section
/-! PROOFS. The statements about STATUS and register reads (10_state R23; 20_memory R42), about written
words and well-formed commands (30_encoding R53), and about runs that send (43_dlms_formatter R100). -/

namespace Sys2Proof.Machine

/-! ### STATUS (R23) -/

/-- Bits 3:0 of STATUS are the code of ERR (R23). -/
theorem extractLsb'_statusWord_err (s : State) : (statusWord s).extractLsb' 0 4 = errCode s.err :=
  BitVec.extractLsb'_append_eq_right

/-- Bits 7:6 of STATUS are PHASE (R23). -/
theorem extractLsb'_statusWord_phase (s : State) : (statusWord s).extractLsb' 6 2 = phase s := by
  apply BitVec.eq_of_getLsbD_eq
  intro i hi
  simp only [statusWord, BitVec.getLsbD_extractLsb', BitVec.getLsbD_append]
  interval_cases i <;> simp

/-- Bits 15:12 of STATUS read as 0 (R23). -/
theorem extractLsb'_statusWord_reserved (s : State) : (statusWord s).extractLsb' 12 4 = 0 := by
  apply BitVec.eq_of_getLsbD_eq
  intro i hi
  simp only [statusWord, BitVec.getLsbD_extractLsb', BitVec.getLsbD_append]
  interval_cases i <;> simp

/-- The single bits of STATUS beside CIPHERED (R23). -/
theorem getLsbD_statusWord (s : State) :
    (statusWord s).getLsbD 4 = s.tagmm ∧ (statusWord s).getLsbD 8 = kvBk s ∧
      (statusWord s).getLsbD 9 = kvAk s ∧ (statusWord s).getLsbD 10 = kvSt s ∧
      (statusWord s).getLsbD 11 = sdir s := by
  simp only [statusWord, BitVec.getLsbD_append]
  simp

theorem phase_eq_ite (s : State) : phase s = if s.stream = none then 0 else 1 := by
  cases h : s.stream <;> simp [phase, h]

theorem sdir_iff {s : State} : sdir s = true ↔ ∃ x, s.stream = some x ∧ x.dir = .decrypt := by
  cases h : s.stream <;> simp [sdir, h]

/-- Settles O25: the fields are the parts that `statusWord` puts side by side. -/
theorem statusWordFields : Obligations.StatusWordFields := by
  refine ⟨by decide, fun s => ?_⟩
  obtain ⟨htagmm, hbk, hak, hst, hsdir⟩ := getLsbD_statusWord s
  refine ⟨extractLsb'_statusWord_err s, htagmm, ?_, ?_, hbk, hak, hst, ?_,
    extractLsb'_statusWord_reserved s⟩
  · rw [getLsbD_statusWord_five, ciphered_iff]
  · rw [extractLsb'_statusWord_phase, phase_eq_ite]
  · rw [hsdir, sdir_iff]

/-! ### Reading twice (R42) -/

/-- The outcome of a command shows in register 2 alone (R23, R27). -/
theorem registerBytes_complete (s : State) (e : ErrCode) (out : Bytes) {n : Nat} (hn : n ≠ 2) :
    registerBytes (s.complete e out) n = registerBytes s n := by
  match n with
  | 0 | 1 | 3 | 4 | 5 | 6 => rfl
  | 2 => exact absurd rfl hn
  | _ + 7 => rfl

/-- An outcome changes bits 3:0 of STATUS alone (R23). -/
theorem extractLsb'_statusWord_complete (s : State) (e : ErrCode) (out : Bytes) :
    (statusWord (s.complete e out)).extractLsb' 4 12 = (statusWord s).extractLsb' 4 12 := by
  rw [statusWord, statusWord, BitVec.extractLsb'_append_eq_left, BitVec.extractLsb'_append_eq_left]
  rfl

/-- RDREG answers the same wherever the register is the same (R112). -/
theorem exists_exec_rdreg (n : Byte) (b : Option Bytes) : ∃ r : Response, ∀ s : State,
    registerBytes s n.toNat = b → exec (.rdreg n []) s = .next (s.complete r.err r.out) := by
  by_cases hn : n.toNat ≤ 6
  · cases b with
    | some b => exact ⟨⟨.ok, b⟩, fun _ hb => exec_rdreg_of_some hn hb⟩
    | none => exact ⟨⟨.keyNotLoaded, []⟩, fun _ hb => exec_rdreg_of_none hn hb⟩
  · exact ⟨⟨.illegalCommand, []⟩,
      fun s _ => exec_of_argAccepted_false (i := .rdreg n []) (decide_eq_false hn) s⟩

/-- Settles O33: the first read changes ERR, which register 2 alone shows. -/
theorem readsAreIdempotent : Obligations.ReadsAreIdempotent := by
  intro n s
  by_cases hn : n = 0x02
  · subst hn
    refine ⟨_, _, ⟨.ok, _⟩, exec_rdreg_of_some (by decide) rfl, rfl, exec_rdreg_of_some (by decide) rfl,
      fun h => absurd rfl h, fun _ => ⟨_, rfl, extractLsb'_statusWord_err _, ?_⟩⟩
    exact extractLsb'_statusWord_complete s _ _
  · have hnat : n.toNat ≠ 2 := fun h => hn (BitVec.eq_of_toNat_eq h)
    obtain ⟨r, hr⟩ := exists_exec_rdreg n (registerBytes s n.toNat)
    exact ⟨_, _, r, hr s rfl, rfl, hr _ (registerBytes_complete s r.err r.out hnat), fun _ => rfl,
      fun h => absurd h hn⟩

-=-=-=-=-

**WHAT IS NEEDED**
Exactly as written, transcribe every line shown above.

**YOUR RESPONSE**
section
/-! PROOFS. The statements about STATUS and register reads (10_state R23; 20_memory R42), about written
words and well-formed commands (30_encoding R53), and about runs that send (43_dlms_formatter R100). -/

namespace Sys2Proof.Machine

/-! ### STATUS (R23) -/

/-- Bits 3:0 of STATUS are the code of ERR (R23). -/
theorem extractLsb'_statusWord_err (s : State) : (statusWord s).extractLsb' 0 4 = errCode s.err :=
  BitVec.extractLsb'_append_eq_right

/-- Bits 7:6 of STATUS are PHASE (R23). -/
theorem extractLsb'_statusWord_phase (s : State) : (statusWord s).extractLsb' 6 2 = phase s := by
  apply BitVec.eq_of_getLsbD_eq
  intro i hi
  simp only [statusWord, BitVec.getLsbD_extractLsb', BitVec.getLsbD_append]
  interval_cases i <;> simp

/-- Bits 15:12 of STATUS read as 0 (R23). -/
theorem extractLsb'_statusWord_reserved (s : State) : (statusWord s).extractLsb' 12 4 = 0 := by
  apply BitVec.eq_of_getLsbD_eq
  intro i hi
  simp only [statusWord, BitVec.getLsbD_extractLsb', BitVec.getLsbD_append]
  interval_cases i <;> simp

/-- The single bits of STATUS beside CIPHERED (R23). -/
theorem getLsbD_statusWord (s : State) :
    (statusWord s).getLsbD 4 = s.tagmm ∧ (statusWord s).getLsbD 8 = kvBk s ∧
      (statusWord s).getLsbD 9 = kvAk s ∧ (statusWord s).getLsbD 10 = kvSt s ∧
      (statusWord s).getLsbD 11 = sdir s := by
  simp only [statusWord, BitVec.getLsbD_append]
  simp

theorem phase_eq_ite (s : State) : phase s = if s.stream = none then 0 else 1 := by
  cases h : s.stream <;> simp [phase, h]

theorem sdir_iff {s : State} : sdir s = true ↔ ∃ x, s.stream = some x ∧ x.dir = .decrypt := by
  cases h : s.stream <;> simp [sdir, h]

/-- Settles O25: the fields are the parts that `statusWord` puts side by side. -/
theorem statusWordFields : Obligations.StatusWordFields := by
  refine ⟨by decide, fun s => ?_⟩
  obtain ⟨htagmm, hbk, hak, hst, hsdir⟩ := getLsbD_statusWord s
  refine ⟨extractLsb'_statusWord_err s, htagmm, ?_, ?_, hbk, hak, hst, ?_,
    extractLsb'_statusWord_reserved s⟩
  · rw [getLsbD_statusWord_five, ciphered_iff]
  · rw [extractLsb'_statusWord_phase, phase_eq_ite]
  · rw [hsdir, sdir_iff]

/-! ### Reading twice (R42) -/

/-- The outcome of a command shows in register 2 alone (R23, R27). -/
theorem registerBytes_complete (s : State) (e : ErrCode) (out : Bytes) {n : Nat} (hn : n ≠ 2) :
    registerBytes (s.complete e out) n = registerBytes s n := by
  match n with
  | 0 | 1 | 3 | 4 | 5 | 6 => rfl
  | 2 => exact absurd rfl hn
  | _ + 7 => rfl

/-- An outcome changes bits 3:0 of STATUS alone (R23). -/
theorem extractLsb'_statusWord_complete (s : State) (e : ErrCode) (out : Bytes) :
    (statusWord (s.complete e out)).extractLsb' 4 12 = (statusWord s).extractLsb' 4 12 := by
  rw [statusWord, statusWord, BitVec.extractLsb'_append_eq_left, BitVec.extractLsb'_append_eq_left]
  rfl

/-- RDREG answers the same wherever the register is the same (R112). -/
theorem exists_exec_rdreg (n : Byte) (b : Option Bytes) : ∃ r : Response, ∀ s : State,
    registerBytes s n.toNat = b → exec (.rdreg n []) s = .next (s.complete r.err r.out) := by
  by_cases hn : n.toNat ≤ 6
  · cases b with
    | some b => exact ⟨⟨.ok, b⟩, fun _ hb => exec_rdreg_of_some hn hb⟩
    | none => exact ⟨⟨.keyNotLoaded, []⟩, fun _ hb => exec_rdreg_of_none hn hb⟩
  · exact ⟨⟨.illegalCommand, []⟩,
      fun s _ => exec_of_argAccepted_false (i := .rdreg n []) (decide_eq_false hn) s⟩

/-- Settles O33: the first read changes ERR, which register 2 alone shows. -/
theorem readsAreIdempotent : Obligations.ReadsAreIdempotent := by
  intro n s
  by_cases hn : n = 0x02
  · subst hn
    refine ⟨_, _, ⟨.ok, _⟩, exec_rdreg_of_some (by decide) rfl, rfl, exec_rdreg_of_some (by decide) rfl,
      fun h => absurd rfl h, fun _ => ⟨_, rfl, extractLsb'_statusWord_err _, ?_⟩⟩
    exact extractLsb'_statusWord_complete s _ _
  · have hnat : n.toNat ≠ 2 := fun h => hn (BitVec.eq_of_toNat_eq h)
    obtain ⟨r, hr⟩ := exists_exec_rdreg n (registerBytes s n.toNat)
    exact ⟨_, _, r, hr s rfl, rfl, hr _ (registerBytes_complete s r.err r.out hnat), fun _ => rfl,
      fun h => absurd h hn⟩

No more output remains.